In this presentation, we examine the ‘implicit normativity’ (Cribb, 2020) of the contemporary debate on diversity and inclusion, exploring what emerges as a matter of explicit ethical concern (cf. Latour, 2005), and what remains unquestioned. The presentation draws on a focus group study with 100 participants from ethnic minoritised and socio-economically disadvantaged communities, exploring their views on communication strategies commonly used to invite marginalised groups to take part in genomic research.

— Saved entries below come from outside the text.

/-- The cause of a scratchpad offset, if any (R456, R461). -/
def offsetCause (t : Team) (n : Nat) (ln : Nat) (a : Word) : Option LaneFault :=
  if a.toNat % n ≠ 0 then some { ln := ln, code := 0x0C, addr := a, detail := 0 }
  else if ownBytes t < a.toNat + n then some { ln := ln, code := 0x0D, addr := a, detail := 0 } else none

/-- The place of a byte of a team's scratchpad in the cluster's 512 KiB (R263, R264). -/
def padAt (t : Team) (off : Nat) : Nat := t.cluster * 524288 + t.scBase * 4096 + off

/-- No doubleword of a range of the team's scratchpad has an uncorrectable error (R266). -/
def PadGood (s : State) (t : Team) (off n : Nat) : Prop := ∀ o, o < n → padAt t (off + o) / 8 ∉ s.scErr

/-- What a write of `n` bytes to a team's scratchpad does: its bytes stand there, every other byte of scratchpad is unchanged,
and the doublewords written whole lose their errors (R266, R461). -/
structure PadWritten (u t : State) (tm : Team) (off n : Nat) (val : Nat → Byte) : Prop where
  rest  : t = { u with scratch := t.scratch, scErr := t.scErr }
  bytes : ∀ p, look 0 t.scratch p = if padAt tm off ≤ p ∧ p < padAt tm off + n then val (p - padAt tm off) else look 0 u.scratch p
  errs  : ∀ d, d ∈ t.scErr ↔ d ∈ u.scErr ∧ ¬(padAt tm off ≤ 8 * d ∧ 8 * d + 8 ≤ padAt tm off + n)

end Sys2Proof.Machine

/-- SLD zero-extends the bytes at each lane's offset in the team's scratchpad, without translation or charge to tb; SST writes
them lane by lane in ascending order; a lane whose offset is misaligned or outside what the team may reach traps (R197, R456,
R461). -/
def Obligations.Scratchpad : Prop :=
  (∀ (s : State) (c : Ctx) (i : Instr) (sw : Bool) (d : RegName) (n : Nat) (off : BitVec 10), Issues s c i →
    scratchLoad i = some (sw, d, n, off) → (∀ e ∈ c.lanes, offsetCause c.team n e.1 (mAddress off n (valsOf s c i e)) = none) →
    (∀ e ∈ c.lanes, PadGood s c.team (mAddress off n (valsOf s c i e)).toNat n) →
    ∃ t, exec i s = .next t ∧ OnlyComputes s t c (some d) false ∧ ∀ e ∈ c.lanes,
      Outstanding s t c d e (BitVec.ofNat 64 (gather (fun o => look 0 s.scratch (padAt c.team o)) n
        (mAddress off n (valsOf s c i e)).toNat))) ∧
  (∀ (s : State) (c : Ctx) (i : Instr) (sw : Bool) (n : Nat) (off : BitVec 10), Issues s c i → scratchStore i = some (sw, n, off) →
    (∀ e ∈ c.lanes, offsetCause c.team n e.1 (mAddress off n (valsOf s c i e)) = none) →
    (∀ e ∈ c.lanes, PadGood s c.team (mAddress off n (valsOf s c i e)).toNat n) →
    ∃ t, exec i s = .next t ∧ Acts s s c i sw (c.lanes.map (valsOf s c i))
      (fun c' u v t' => PadWritten u t' c'.team (mAddress off n v).toNat n (byteOf v.d)) t) ∧
  (∀ (s : State) (c : Ctx) (i : Instr) (n : Nat) (off : BitVec 10), Issues s c i →
    ((∃ sw d, scratchLoad i = some (sw, d, n, off)) ∨ ∃ sw, scratchStore i = some (sw, n, off)) →
    Raises s c i ((c.lanes.map (valsOf s c i)).filterMap (fun v => offsetCause c.team n v.ln (mAddress off n v))))

namespace Sys2Proof.Machine

/-! ### Barrier objects -/

/-- A barrier object that is due completes its phase: ARRIVED becomes 0 and PHASE flips (R304). -/
def phaseStep (b : Barrier) : Barrier :=
  if b.expect ≠ 0 ∧ b.arrived = b.expect ∧ b.pend = 0 then { b with arrived := 0, phase := !b.phase } else b

/-- One object of a team changes by `f`; its other objects, the rest of the team and the other teams stay. -/
def BarrierSet (u t : State) (tk n : Nat) (f : Barrier → Barrier) : Prop :=
  (∀ k, k ≠ tk → find? t.teams k = find? u.teams k) ∧
    ∀ tm, find? u.teams tk = some tm → ∃ tm', find? t.teams tk = some tm' ∧ { tm' with bars := tm.bars } = tm ∧
      ∀ m, look .reset tm'.bars m = if m = n then f (look .reset tm.bars n) else look .reset tm.bars m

Comparing and contrasting participants' responses with the professional debate on diversity and inclusion’ we illustrate how the latter both responds to and shapes the experiences of the communities it aims to include. While it contributes to foreground issues of justice that had long remained marginal in the bioethics debate, the contemporary discourse also 'contains' (cf. Cribb. 2020) the problem of diversity and inclusion in ways that continue to exclude important concerns of those currently under-represented in research.